Après sa conversion, Augustin a participé à une sorte de « retraite philosophique » (otium philosophandi, Contra academicos, 2, 2, 4) à Cassiciacum, où il a composé ses oeuvres philosophiques, telles que le Contra academicos, le De beata vita, et le De magistro. Selon l’A., Augustin a conçu le Christ dans ces écrits comme un magister ou un « maître d’école », qui encourage le développement de l’âme par l’instruction philosophique. C’est une conception idéale et philosophique, qui reflète la tranquillité de cette période de retraite. Plus tard, quand Augustin fut évêque, sa conception du Christ fut plus celle du pastor et de la tête du « corps divin » (p. 154-155). Mais, dans toutes ces périodes, l’influence du néoplatonisme, reflété particulièrement dans le prologue johannique, est omniprésente. Généralement, l’A. démontre qu’Augustin a perçu le Christ comme le médiateur entre l’humanité et Dieu, mais d’une manière vraiment néoplatonicienne et selon les catégories empruntées notamment au Timée (p. 258-259). Il voit les oppositions platoniciennes entre « être » et « devenir », entre l’éternité et la temporalité, résolues dans la nature duelle du Christ. En fait, l’A. suggère que, pour Augustin, le platonisme était vraiment accompli dans le christianisme.
L’étude de Madec est très bien construite. Chaque chapitre est complété par des notes en annexe sur des points particuliers, et illustré de nombreuses citations, qui constituent presque la moitié du livre. Peut-être aurait-on pu envisager un long article sur le sujet, n’était-ce de cette abondance. Néanmoins, l’auteur, qui connaît admirablement le corpus augustinien, a fourni une contribution importante sur un aspect négligé des études augustiniennes.
Timothy Pettipiece
8. Charles Munier, Le pape Léon IX et la Réforme de l’Église 1002-1054. Strasbourg, Éditions du Signe, 2002, 374 p.
L’année 2002 marque le millième anniversaire de naissance du pape Léon IX, né Brunon, qui siégea sur le trône de Pierre de 1049 à 1054. C’est à l’occasion de ce millénaire que l’historien Charles Munier, dont un ancêtre fut gardien de l’ermitage de saint Léon au Leonsberg de Walscheid, a publié une biographie du saint pape. Munier est principalement connu pour ses études sur le christianisme ancien, de même que par ses éditions et traductions d’actes conciliaires et d’oeuvres de Justin et de Tertullien.

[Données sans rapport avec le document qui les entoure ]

-- ==== Sys2Proof/Decode.lean ====
section
/-! DEFINITION. The command a table word spells. No row of spec/opcode_table.json carries bits, so no word spells one. -/
namespace Sys2Proof

/-- The command that the `nbits` bits of `w` spell by spec/opcode_table.json: none, since every row's `fields` list is
empty and no row has a pattern of bits. (The telegrams of the link, which do have bytes, are read and written in
Sys2Proof/Machine/Codec.lean.) -/
def decodeTableWord (_nbits _w : Nat) : Option Instr := none

end Sys2Proof
end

Pape de 1049 à 1054, Léon IX fut l’un des précurseurs de la réforme grégorienne. Influencé par Hildebrand de Cluny, le futur Grégoire VII, il fut l’un des premiers à combattre systématiquement la simonie et le nicolaïsme qui sévissaient dans le clergé de l’époque. Léon IX a également effectué quelques réformes de l’administration pontificale, en mettant en place la structure du collège cardinalice et en permettant la nomination de cardinaux « étrangers », c’est-à-dire, non romains. Grand voyageur, il ne séjourna que neuf mois à Rome pendant les cinq années de son pontificat. Léon IX fut également un prince temporel et eut à combattre les Normands qui occupaient l’Italie. Mais cette prise d’armes fut un échec, tout comme sa tentative de rapprochement avec l’Église byzantine et son patriarche Michel Cérulaire.

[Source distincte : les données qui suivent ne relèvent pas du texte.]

/-- The campaign modes (R47). -/
inductive CampaignMode where
  | outOfCampaign | startUp | inCampaign | windDown
  deriving DecidableEq, Repr

/-- The two table banks (R164). -/
inductive BankId where
  | a | b
  deriving DecidableEq, Repr

/-- The states of a port (R150). -/
inductive PortState where
  | down | proving | up
  deriving DecidableEq, Repr

/-- The phases of a section (R22). -/
inductive Phase where
  | idle | warming | ready | running | draining | flushed | halted
  deriving DecidableEq, Repr

/-- The causes of an entry to HALTED (R22, R63). -/
inductive HaltCause where
  | trip | lostSignal | feedStop | storeFull | needLost | permitLost | externalHalt
  deriving DecidableEq, Repr

/-- The roles of a section (R20). -/
inductive Role where
  | production | utility | store
  deriving DecidableEq, Repr

/-- The classes of a point (R7). -/
inductive PointClass where
  | drive | valve | setpoint | measure | gateset
  deriving DecidableEq, Repr

/-- The states a point reports, over all classes (R7, R156). -/
inductive ReportState where
  | stopped | starting | running | stopping | driveFaulted
  | closed | opening | opened | closing | valveFaulted
  | auto | manual
  | good | bad
  | gatesGood | gatesFaulted
  deriving DecidableEq, Repr

/-- The seven actions of an order (R156). -/
inductive Action where
  | start | stop | openPoint | closePoint | set | gates | resetFault
  deriving DecidableEq, Repr

/-- The outcomes of a reply (R156). -/
inductive ReplyOutcome where
  | done | failed | notPossible
  deriving DecidableEq, Repr

/-- The reasons of a refusal (R156). -/
inductive RefusalReason where
  | noRoute | isProtected | wrongAction | broadcast | duplicateTag | failHold | phase | condition | stale | startLimit
  | budget | load | busy | noSlot | queueFull | holdExpired | superseded | linkLost | timeout | partReset
  deriving DecidableEq, Repr

/-- The codes of a rejected management request (R156). -/
inductive Rejection where
  | notLegal | failHold | haltLine | inUse | condition | permit | stale | range | field | badBody | integrity
  | logicalOverlap | windowRange | feedsCycle | needNotUtility | storeFeed | sectionField | noSection
  | conditionUnmapped | lowAboveHigh | reserveAboveAllowance | startTripAction | permitOutShared | sectionInUse
  | needConflict
  deriving DecidableEq, Repr

/-- The kinds of a notice (R156, R177). -/
inductive NoticeKind where
  | phaseChanged | phaseOverdue | tripActionFailed | linkChanged | bankSwapped | failHold | campaignMode
  deriving DecidableEq, Repr

/-- How a condition set combines its conditions (R24). -/
inductive Combination where
  | all | any
  deriving DecidableEq, Repr

/-- The value tests of a condition (R24, R25). -/
inductive ValueTest where
  | noTest | atLeast | atMost | between | outside | allOpen | allClosed
  deriving DecidableEq, Repr

/-- The state test of a condition (R24, R25). -/
inductive StateTest where
  | any
  | oneOf (states : List ReportState)
  deriving DecidableEq, Repr

/-- The base of a screen row (R80). -/
inductive RowBase where
  | pass | refuse
  deriving DecidableEq, Repr

/-- The budget classes of a START (R109). -/
inductive BudgetClass where
  | utility | general
  deriving DecidableEq, Repr

/-- The reasons of a hold (R94). -/
inductive HoldReason where
  | condition | busy | load | budget | noSlot
  deriving DecidableEq, Repr

/-- The run-empty state of a section (R22, section 2.6). -/
inductive RunEmpty where
  | notCounting
  | counting (start : Clock)
  | confirmed
  deriving DecidableEq, Repr

/-- The six banked tables, in the order of R164. -/
inductive TableId where
  | windows | points | sections | sets | rows | budget
  deriving DecidableEq, Repr

/-- An entry of a banked table. -/
structure EntryRef where
  table : TableId
  index : Nat
  deriving DecidableEq, Repr

/-! ### Banked tables -/

/-- A window of the Point Map (R1). -/
structure Window where
  defined : Bool
  port : DnPort
  station : Nat
  first : Nat
  last : Nat
  base : Nat
  guarded : Bool
  replyTimeout : Nat
  staleLimit : Nat
  deriving DecidableEq, Repr

/-- The static part of a point entry (R7). -/
structure PointStatic where
  cls : PointClass
  sect : Option Nat
  ratedLoad : Nat
  startCost : Nat
  startLimit : Nat
  deadband : Nat
  deriving DecidableEq, Repr

/-- A flow point of a section with its empty threshold (R20). -/
structure FlowPoint where
  point : Nat
  threshold : Word
  deriving DecidableEq, Repr

/-- The level point of a STORE with its limits (R20). -/
structure LevelPoint where
  point : Nat
  low : Word
  high : Word
  deriving DecidableEq, Repr

/-- A trip action of a section (R20, R73). -/
structure TripAction where
  point : Nat
  action : Action
  value : Word
  deriving DecidableEq, Repr

/-- A section record (R20). -/
structure SectionRec where
  defined : Bool
  role : Role
  profile : Nat
  feeds : List Nat
  needs : List Nat
  warmSet : Option Nat
  runSet : Option Nat
  flushSet : Option Nat
  tripSet : Option Nat
  flowPoints : List FlowPoint
  confirmTime : Nat
  level : Option LevelPoint
  permitIn : Option Nat
  permitOut : Option Nat
  warmLimit : Nat
  drainLimit : Nat
  tripActions : List TripAction
  deriving DecidableEq, Repr

/-- A condition of a condition set (R24). -/
structure Condition where
  point : Nat
  states : StateTest
  test : ValueTest
  ref1 : Word
  ref2 : Word
  deriving DecidableEq, Repr

/-- A condition set (R24). -/
structure ConditionSet where
  defined : Bool
  combination : Combination
  conditions : List Condition
  deriving DecidableEq, Repr

/-- A screen row (R80). -/
structure ScreenRow where
  base : RowBase
  condSet : Option Nat
  low : Word
  high : Word
  ramp : Nat
  gates : Word
  holdLimit : Nat
  deriving DecidableEq, Repr

/-- The budget record (R105). -/
structure BudgetRec where
  period : Nat
  allowance : Nat
  reserve : Nat
  capacity : Nat
  tallyInterval : Nat
  deriving DecidableEq, Repr

/-- A table entry as stored: its content, and whether its stored integrity code agrees with the content (R165). -/
structure Stored (α : Type) where
  content : α
  good : Bool
  deriving DecidableEq, Repr

/-- A table or a file of records by index, as the list of the entries that differ from the empty value, indices rising. -/
abbrev Store (α : Type) := List (Nat × α)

L’ouvrage est d’abord et avant tout biographique et, malgré son titre, on y traite peu de la réforme de l’Église effectuée par Léon IX. Des treize chapitres que comprend le livre, seulement quatre y sont consacrés. Soulignons cependant la mise en contexte minutieuse des événements marquants de la vie du pape et des épisodes historiques qui l’ont ponctuée.
Jean Labrecque
9. Servais Pinckaers, En promenade avec saint Augustin. À la découverte de Dieu dans les Confessions. Paris, Éditions Parole et Silence, 2002, 161 p.

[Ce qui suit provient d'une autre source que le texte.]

-- ==== Sys2Proof/Machine/Manage.lean ====
section
/-! DEFINITION. The management handler: each request of R156, judged by its own rule (R43 to R51, R166, R167, R172 to R177,
R179). -/
namespace Sys2Proof.Machine

/-! ### Common handling (R174) -/

/-- The request the handler takes next: the oldest waiting, none while a swap check is in progress or in reset (R168,
R174, R178). -/
def State.nextRequest (s : State) : Option MgmtTel :=
  if s.inReset || s.swapCheck.isSome then none else s.requests.head?

/-- The handler takes the oldest waiting request, where it is one of a kind, and judges it. -/
def State.handle (s : State) (takes : MgmtTel → Bool) (judge : State → MgmtTel → State) : State :=
  match s.nextRequest with
  | some r => if takes r then judge (s.setRequests s.requests.tail) r else s
  | none => s

/-- A request carries a request code (enumeration 12). -/
def hasCode (n : Nat) (r : MgmtTel) : Bool := r.code.toNat == n

/-- A request whose body must be empty is judged, or rejected BAD_BODY (R174). -/
def State.withEmptyBody (s : State) (r : MgmtTel) (judge : State → MgmtTel → State) : State :=
  if r.body = [] then judge s r else s.reject r .badBody none

/-- A request whose body a reader reads is judged, or rejected BAD_BODY (R174). -/
def State.withBody {α : Type} (s : State) (r : MgmtTel) (read : List Byte → Option α)
    (judge : State → MgmtTel → α → State) : State :=
  match read r.body with
  | some x => judge s r x
  | none => s.reject r .badBody none

/-- The request code is none of enumeration 12 (R174). -/
def isUnknownRequest (r : MgmtTel) : Bool := r.code.toNat == 0 || decide (12 < r.code.toNat)

/-- An unknown request is rejected NOT_LEGAL (R174). -/
def State.rejectUnknown (s : State) (r : MgmtTel) : State := s.reject r .notLegal none

/-! ### Table requests (R166, R167) -/

/-- What the body of a WRITE_TABLE carries (R173). -/
structure WriteBody where
  table : TableId
  first : Nat
  count : Nat
  data : TableData
  deriving DecidableEq, Repr

/-- Reads the body of a WRITE_TABLE: table, first index, count and as many entries, all within 240 bytes (R173, R174). -/
def readWriteBody : List Byte → Option WriteBody
  | t :: h :: l :: c :: rest =>
    match TableId.ofCode t with
    | some t =>
      if 4 + c.toNat * entryWidth t ≤ 240 then
        (getEntries t c.toNat rest).map (fun d => ⟨t, (wordOf h l).toNat, c.toNat, d⟩)
      else none
    | none => none
  | _ => none

/-- The count is 1 to 16 and the last index named is an index of the table (R166). -/
def runInTable (t : TableId) (first count : Nat) : Bool :=
  decide (1 ≤ count) && decide (count ≤ 16) && decide (first + count - 1 < tableSize t)

/-- WRITE_TABLE (R166). -/
def State.judgeWrite (s : State) (r : MgmtTel) (b : WriteBody) : State :=
  if runInTable b.table b.first b.count then
    match b.data.firstBad with
    | some k => s.reject r .field (some ⟨b.table, b.first + k⟩)
    | none =>
      ((s.setBank s.standby ((s.bank s.standby).store b.first b.data)).setStandbyWritten true).accept r []
  else s.reject r .range none

/-- What the body of a READ_TABLE carries (R173). -/
structure ReadBody where
  bank : BankId
  table : TableId
  first : Nat
  count : Nat
  deriving DecidableEq, Repr

/-- Reads the body of a READ_TABLE, whose entries must fit a body of 240 bytes (R173, R174). -/
def readReadBody : List Byte → Option ReadBody
  | [b, t, h, l, c] =>
    match BankId.ofCode b, TableId.ofCode t with
    | some i, some t =>
      if c.toNat * entryWidth t ≤ 240 then some ⟨i, t, (wordOf h l).toNat, c.toNat⟩ else none
    | _, _ => none
  | _ => none

/-- A run of entries of a table. -/
def entryRun (t : TableId) (first count : Nat) : List EntryRef := (List.range count).map (fun i => ⟨t, first + i⟩)

/-- A fault met in a bank is an active fault where the bank is the active one (R165). -/
def State.bankFault (s : State) (i : BankId) (e : EntryRef) : State :=
  if s.active = some i then s.activeFault e else s

/-- READ_TABLE (R167). -/
def State.judgeRead (s : State) (r : MgmtTel) (b : ReadBody) : State :=
  if runInTable b.table b.first b.count then
    match (entryRun b.table b.first b.count).find? (fun e => !(s.bank b.bank).entryGood e) with
    | some e => (s.reject r .integrity (some e)).bankFault b.bank e
    | none => s.accept r ((entryRun b.table b.first b.count).flatMap (s.bank b.bank).putEntry)
  else s.reject r .range none

/-- COPY_TO_STANDBY (R167). DESIGN CHOICE: the active bank is read in the order of the tables of R164 and of the indices, which
R168 gives for the swap check alone, so that the faulty entry named is the first in that order (notes/assumptions/48.md). -/
def State.judgeCopy (s : State) (r : MgmtTel) : State :=
  if s.mode = .transparent then s.reject r .notLegal none
  else
    match s.activeBank.firstFault with
    | some e => (s.reject r .integrity (some e)).activeFault e
    | none => ((s.setBank s.standby s.activeBank).setStandbyWritten true).accept r []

L’auteur, un dominicain, est réputé pour ses apports à la théologie morale. Militant pour un renouveau de la morale, il a enseigné cette discipline durant vingt ans à l’Université de Fribourg en Suisse. Le titre de l’ouvrage est fidèle au but que poursuit l’A. : faire découvrir Dieu aux lecteurs à travers les Confessions d’Augustin, qui nous sert ici de maître spirituel. Divisé en six chapitres, ce court ouvrage s’ouvre sur une introduction destinée à nous situer par rapport à l’oeuvre d’Augustin. On y étudie les obstacles à affronter pour l’aborder, l’histoire de la spiritualité, de même que l’attitude d’esprit qu’il convient d’adopter avant de débuter la lecture des Confessions. Le premier chapitre est consacré à un résumé de la vie de ce Père de l’Église et à une énumération de ses oeuvres. L’A. procède ensuite à l’analyse de la structure des Confessions, en rendant compte du plan, de la forme et du but de l’oeuvre. Il s’emploie ensuite à découvrir Dieu dans les livres VII et IX des Confessions, et à porter un regard théologique sur la célèbre vision d’Ostie. La découverte de Dieu par Augustin lui servira d’ailleurs de prétexte pour fournir aux lecteurs les moyens de connaître ce même Dieu. L’A. considère Augustin comme un mystique chrétien et en veut pour preuve l’épisode d’Ostie, qui constitue à ses yeux une authentique vision mystique. L’ouvrage se conclut par un court examen de la dernière partie du treizième livre des Confessions : le repos de Dieu lors du septième jour. Nonobstant une orientation fortement théologique et l’absence de bibliographie, l’A. a su respecter les données historiques, tout en demeurant fidèle à son but premier.
Pascale Dubé
10. Raymond Winling, La Résurrection et l’Exaltation du Christ dans la littérature de l’ère patristique. Paris, Les Éditions du Cerf (coll. « Théologies »), 2000, 515 p.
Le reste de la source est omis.